Task requirements:
Where in the data below does the word "tileCluster" appear? Copy every line that has it.

Dataset excerpts:
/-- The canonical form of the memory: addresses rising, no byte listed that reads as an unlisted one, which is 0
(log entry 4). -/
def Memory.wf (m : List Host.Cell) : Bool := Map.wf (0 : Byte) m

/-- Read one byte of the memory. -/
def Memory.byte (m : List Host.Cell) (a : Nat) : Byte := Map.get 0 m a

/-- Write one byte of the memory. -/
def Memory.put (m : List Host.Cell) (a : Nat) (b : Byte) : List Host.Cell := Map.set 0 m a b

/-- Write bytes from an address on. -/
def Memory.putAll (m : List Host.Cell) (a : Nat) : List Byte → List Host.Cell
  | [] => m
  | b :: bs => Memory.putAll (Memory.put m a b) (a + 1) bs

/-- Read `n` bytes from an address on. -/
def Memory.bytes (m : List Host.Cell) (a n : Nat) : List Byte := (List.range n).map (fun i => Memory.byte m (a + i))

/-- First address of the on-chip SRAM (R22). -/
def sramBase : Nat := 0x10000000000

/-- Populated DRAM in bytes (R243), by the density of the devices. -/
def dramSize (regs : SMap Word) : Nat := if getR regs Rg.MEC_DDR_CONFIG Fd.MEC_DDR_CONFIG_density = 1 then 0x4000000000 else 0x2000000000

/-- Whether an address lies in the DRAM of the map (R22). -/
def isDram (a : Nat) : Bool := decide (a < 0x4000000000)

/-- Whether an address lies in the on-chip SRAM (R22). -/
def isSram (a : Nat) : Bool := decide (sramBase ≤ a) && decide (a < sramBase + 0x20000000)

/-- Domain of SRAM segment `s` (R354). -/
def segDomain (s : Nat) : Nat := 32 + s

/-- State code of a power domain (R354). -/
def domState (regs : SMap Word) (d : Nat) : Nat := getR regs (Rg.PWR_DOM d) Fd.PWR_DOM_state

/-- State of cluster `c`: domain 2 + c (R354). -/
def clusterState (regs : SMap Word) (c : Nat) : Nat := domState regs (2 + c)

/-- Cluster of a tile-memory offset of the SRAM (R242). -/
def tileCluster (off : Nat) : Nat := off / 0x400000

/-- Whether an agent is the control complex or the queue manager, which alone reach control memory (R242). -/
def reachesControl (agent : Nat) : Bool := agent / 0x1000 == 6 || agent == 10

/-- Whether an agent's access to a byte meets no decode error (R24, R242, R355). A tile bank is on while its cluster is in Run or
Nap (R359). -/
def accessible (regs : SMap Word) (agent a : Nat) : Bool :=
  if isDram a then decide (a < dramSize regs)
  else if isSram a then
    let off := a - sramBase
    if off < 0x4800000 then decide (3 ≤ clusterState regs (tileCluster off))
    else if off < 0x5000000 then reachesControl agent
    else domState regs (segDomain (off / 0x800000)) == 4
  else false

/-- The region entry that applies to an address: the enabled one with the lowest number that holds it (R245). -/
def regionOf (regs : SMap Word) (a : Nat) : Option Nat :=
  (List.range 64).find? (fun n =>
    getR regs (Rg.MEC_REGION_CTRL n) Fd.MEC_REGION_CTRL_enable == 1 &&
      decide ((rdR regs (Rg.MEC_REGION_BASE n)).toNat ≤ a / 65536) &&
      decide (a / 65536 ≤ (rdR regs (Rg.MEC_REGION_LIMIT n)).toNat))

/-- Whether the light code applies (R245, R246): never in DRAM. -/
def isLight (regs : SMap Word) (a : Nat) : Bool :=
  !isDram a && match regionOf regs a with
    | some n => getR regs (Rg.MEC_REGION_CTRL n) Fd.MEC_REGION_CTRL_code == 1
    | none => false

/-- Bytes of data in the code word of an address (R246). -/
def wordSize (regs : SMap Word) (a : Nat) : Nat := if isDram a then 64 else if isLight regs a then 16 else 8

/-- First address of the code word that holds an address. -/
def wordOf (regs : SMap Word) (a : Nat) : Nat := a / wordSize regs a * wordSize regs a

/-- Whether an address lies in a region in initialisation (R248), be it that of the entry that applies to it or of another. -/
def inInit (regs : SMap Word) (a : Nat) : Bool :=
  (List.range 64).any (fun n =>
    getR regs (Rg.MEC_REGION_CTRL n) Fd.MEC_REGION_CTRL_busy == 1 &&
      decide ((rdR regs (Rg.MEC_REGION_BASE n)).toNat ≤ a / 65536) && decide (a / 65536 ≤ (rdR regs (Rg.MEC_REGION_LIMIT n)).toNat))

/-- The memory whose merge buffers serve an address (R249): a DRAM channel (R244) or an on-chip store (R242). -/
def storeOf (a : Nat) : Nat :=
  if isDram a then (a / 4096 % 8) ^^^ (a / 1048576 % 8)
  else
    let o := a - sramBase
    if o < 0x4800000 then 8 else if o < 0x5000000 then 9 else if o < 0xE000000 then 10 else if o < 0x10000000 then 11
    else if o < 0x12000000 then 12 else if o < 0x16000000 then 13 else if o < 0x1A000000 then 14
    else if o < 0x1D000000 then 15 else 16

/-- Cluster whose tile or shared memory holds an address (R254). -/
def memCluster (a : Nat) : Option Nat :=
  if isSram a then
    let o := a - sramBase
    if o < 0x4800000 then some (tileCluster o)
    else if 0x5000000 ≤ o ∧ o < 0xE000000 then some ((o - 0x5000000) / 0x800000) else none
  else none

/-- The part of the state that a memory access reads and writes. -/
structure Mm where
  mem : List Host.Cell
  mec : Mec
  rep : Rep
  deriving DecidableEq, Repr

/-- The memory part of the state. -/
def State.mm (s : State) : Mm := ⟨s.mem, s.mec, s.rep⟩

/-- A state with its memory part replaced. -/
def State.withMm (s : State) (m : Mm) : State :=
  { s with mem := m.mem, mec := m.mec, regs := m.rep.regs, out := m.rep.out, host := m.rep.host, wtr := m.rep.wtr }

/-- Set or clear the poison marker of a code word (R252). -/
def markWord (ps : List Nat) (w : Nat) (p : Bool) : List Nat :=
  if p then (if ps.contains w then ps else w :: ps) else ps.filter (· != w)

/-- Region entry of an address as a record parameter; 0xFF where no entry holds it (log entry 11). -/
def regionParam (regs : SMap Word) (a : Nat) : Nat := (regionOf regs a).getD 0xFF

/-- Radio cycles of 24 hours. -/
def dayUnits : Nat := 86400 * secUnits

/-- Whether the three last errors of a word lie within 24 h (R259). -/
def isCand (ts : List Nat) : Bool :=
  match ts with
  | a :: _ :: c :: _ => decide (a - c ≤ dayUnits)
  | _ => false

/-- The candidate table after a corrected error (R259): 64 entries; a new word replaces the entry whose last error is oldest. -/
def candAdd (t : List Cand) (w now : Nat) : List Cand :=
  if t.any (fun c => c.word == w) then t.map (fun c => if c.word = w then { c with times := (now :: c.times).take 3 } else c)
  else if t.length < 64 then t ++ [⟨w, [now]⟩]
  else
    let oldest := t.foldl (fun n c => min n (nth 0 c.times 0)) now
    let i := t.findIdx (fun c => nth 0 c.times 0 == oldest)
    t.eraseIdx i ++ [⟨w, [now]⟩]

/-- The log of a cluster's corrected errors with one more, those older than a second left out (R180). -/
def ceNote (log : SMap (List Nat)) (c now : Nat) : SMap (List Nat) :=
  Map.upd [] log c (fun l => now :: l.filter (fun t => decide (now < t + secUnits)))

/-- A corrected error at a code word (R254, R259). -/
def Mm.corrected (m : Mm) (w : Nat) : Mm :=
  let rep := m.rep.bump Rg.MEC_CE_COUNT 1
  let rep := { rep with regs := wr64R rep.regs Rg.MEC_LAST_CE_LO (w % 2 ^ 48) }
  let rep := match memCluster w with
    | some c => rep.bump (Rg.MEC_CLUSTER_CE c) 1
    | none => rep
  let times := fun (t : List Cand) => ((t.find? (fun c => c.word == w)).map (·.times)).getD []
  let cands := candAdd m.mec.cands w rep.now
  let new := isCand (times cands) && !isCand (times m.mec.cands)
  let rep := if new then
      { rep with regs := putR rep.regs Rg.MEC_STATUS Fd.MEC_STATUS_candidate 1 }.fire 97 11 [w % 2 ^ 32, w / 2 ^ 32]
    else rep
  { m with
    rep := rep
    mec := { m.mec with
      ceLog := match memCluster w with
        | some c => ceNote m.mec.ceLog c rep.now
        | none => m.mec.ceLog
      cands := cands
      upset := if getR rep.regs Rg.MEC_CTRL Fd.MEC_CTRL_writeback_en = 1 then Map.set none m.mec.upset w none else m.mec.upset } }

Your solution:
def tileCluster (off : Nat) : Nat := off / 0x400000
    if off < 0x4800000 then decide (3 ≤ clusterState regs (tileCluster off))
    if o < 0x4800000 then some (tileCluster o)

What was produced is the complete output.